* **Work task**
What lines of the data below hold the string "owner"? Copy each one out.

════════════════════

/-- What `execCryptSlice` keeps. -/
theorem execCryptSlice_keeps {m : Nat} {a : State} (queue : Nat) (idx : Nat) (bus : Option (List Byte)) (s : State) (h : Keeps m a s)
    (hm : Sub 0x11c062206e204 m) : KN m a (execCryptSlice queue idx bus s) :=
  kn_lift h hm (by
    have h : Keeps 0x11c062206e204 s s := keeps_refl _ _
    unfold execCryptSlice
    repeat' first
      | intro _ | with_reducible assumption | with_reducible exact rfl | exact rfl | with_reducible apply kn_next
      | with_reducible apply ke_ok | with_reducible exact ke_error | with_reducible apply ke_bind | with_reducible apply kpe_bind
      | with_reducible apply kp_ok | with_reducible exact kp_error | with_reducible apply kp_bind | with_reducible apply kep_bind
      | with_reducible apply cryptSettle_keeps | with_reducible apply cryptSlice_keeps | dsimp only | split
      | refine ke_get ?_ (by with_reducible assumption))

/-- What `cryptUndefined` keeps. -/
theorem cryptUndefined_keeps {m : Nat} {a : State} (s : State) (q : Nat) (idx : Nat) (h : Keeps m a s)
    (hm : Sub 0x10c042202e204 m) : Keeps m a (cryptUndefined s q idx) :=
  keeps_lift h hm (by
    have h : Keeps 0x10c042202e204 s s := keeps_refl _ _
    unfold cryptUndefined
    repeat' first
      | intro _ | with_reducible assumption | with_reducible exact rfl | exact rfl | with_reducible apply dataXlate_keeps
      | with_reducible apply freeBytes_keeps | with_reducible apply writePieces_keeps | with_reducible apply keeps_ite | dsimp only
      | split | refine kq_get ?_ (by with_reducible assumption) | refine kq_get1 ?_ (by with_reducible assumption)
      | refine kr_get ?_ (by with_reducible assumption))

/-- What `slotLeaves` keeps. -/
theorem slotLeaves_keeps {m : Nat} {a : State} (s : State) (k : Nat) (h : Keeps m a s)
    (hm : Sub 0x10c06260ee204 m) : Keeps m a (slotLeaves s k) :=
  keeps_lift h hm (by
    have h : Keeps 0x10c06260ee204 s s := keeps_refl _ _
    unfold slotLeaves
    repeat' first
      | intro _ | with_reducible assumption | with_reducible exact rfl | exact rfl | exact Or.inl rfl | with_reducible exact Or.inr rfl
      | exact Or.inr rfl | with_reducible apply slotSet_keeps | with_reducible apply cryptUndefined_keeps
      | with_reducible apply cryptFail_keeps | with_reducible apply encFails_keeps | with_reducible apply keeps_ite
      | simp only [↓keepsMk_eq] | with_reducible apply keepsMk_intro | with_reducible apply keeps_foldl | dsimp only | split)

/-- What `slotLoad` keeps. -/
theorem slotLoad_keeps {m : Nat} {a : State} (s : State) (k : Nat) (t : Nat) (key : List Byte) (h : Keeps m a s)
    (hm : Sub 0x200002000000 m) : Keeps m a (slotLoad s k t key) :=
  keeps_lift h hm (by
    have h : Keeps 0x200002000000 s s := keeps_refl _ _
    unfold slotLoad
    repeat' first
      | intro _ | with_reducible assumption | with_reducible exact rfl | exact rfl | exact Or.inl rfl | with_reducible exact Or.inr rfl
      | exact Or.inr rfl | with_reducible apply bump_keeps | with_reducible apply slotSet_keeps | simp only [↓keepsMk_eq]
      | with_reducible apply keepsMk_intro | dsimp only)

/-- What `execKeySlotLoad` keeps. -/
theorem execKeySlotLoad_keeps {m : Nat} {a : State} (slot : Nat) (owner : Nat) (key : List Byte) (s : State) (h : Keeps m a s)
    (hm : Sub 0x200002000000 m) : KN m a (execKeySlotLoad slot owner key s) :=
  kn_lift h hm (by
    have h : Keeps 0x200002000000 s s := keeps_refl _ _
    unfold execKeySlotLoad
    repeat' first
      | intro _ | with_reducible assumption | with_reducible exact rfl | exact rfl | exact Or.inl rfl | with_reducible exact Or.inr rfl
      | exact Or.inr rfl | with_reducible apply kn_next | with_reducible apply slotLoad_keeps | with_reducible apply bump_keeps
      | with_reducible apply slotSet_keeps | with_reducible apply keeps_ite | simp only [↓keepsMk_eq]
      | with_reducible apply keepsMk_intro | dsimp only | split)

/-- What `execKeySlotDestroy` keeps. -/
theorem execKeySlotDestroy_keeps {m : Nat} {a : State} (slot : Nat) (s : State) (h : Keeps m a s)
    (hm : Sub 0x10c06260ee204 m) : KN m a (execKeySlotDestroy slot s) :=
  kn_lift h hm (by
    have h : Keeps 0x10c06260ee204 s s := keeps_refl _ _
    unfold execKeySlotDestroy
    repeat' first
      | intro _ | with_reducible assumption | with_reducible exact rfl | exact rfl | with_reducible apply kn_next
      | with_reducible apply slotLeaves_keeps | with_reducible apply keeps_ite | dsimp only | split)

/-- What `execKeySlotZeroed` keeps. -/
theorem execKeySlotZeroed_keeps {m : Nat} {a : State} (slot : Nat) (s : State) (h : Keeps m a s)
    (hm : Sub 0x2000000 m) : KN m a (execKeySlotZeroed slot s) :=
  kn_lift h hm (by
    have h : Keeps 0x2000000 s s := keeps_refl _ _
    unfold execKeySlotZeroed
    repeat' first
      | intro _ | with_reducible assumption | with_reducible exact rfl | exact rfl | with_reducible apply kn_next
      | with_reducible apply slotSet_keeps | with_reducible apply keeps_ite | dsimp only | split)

════════════════════

* **Task response**
theorem execKeySlotLoad_keeps {m : Nat} {a : State} (slot : Nat) (owner : Nat) (key : List Byte) (s : State) (h : Keeps m a s)
    (hm : Sub 0x200002000000 m) : KN m a (execKeySlotLoad slot owner key s) :=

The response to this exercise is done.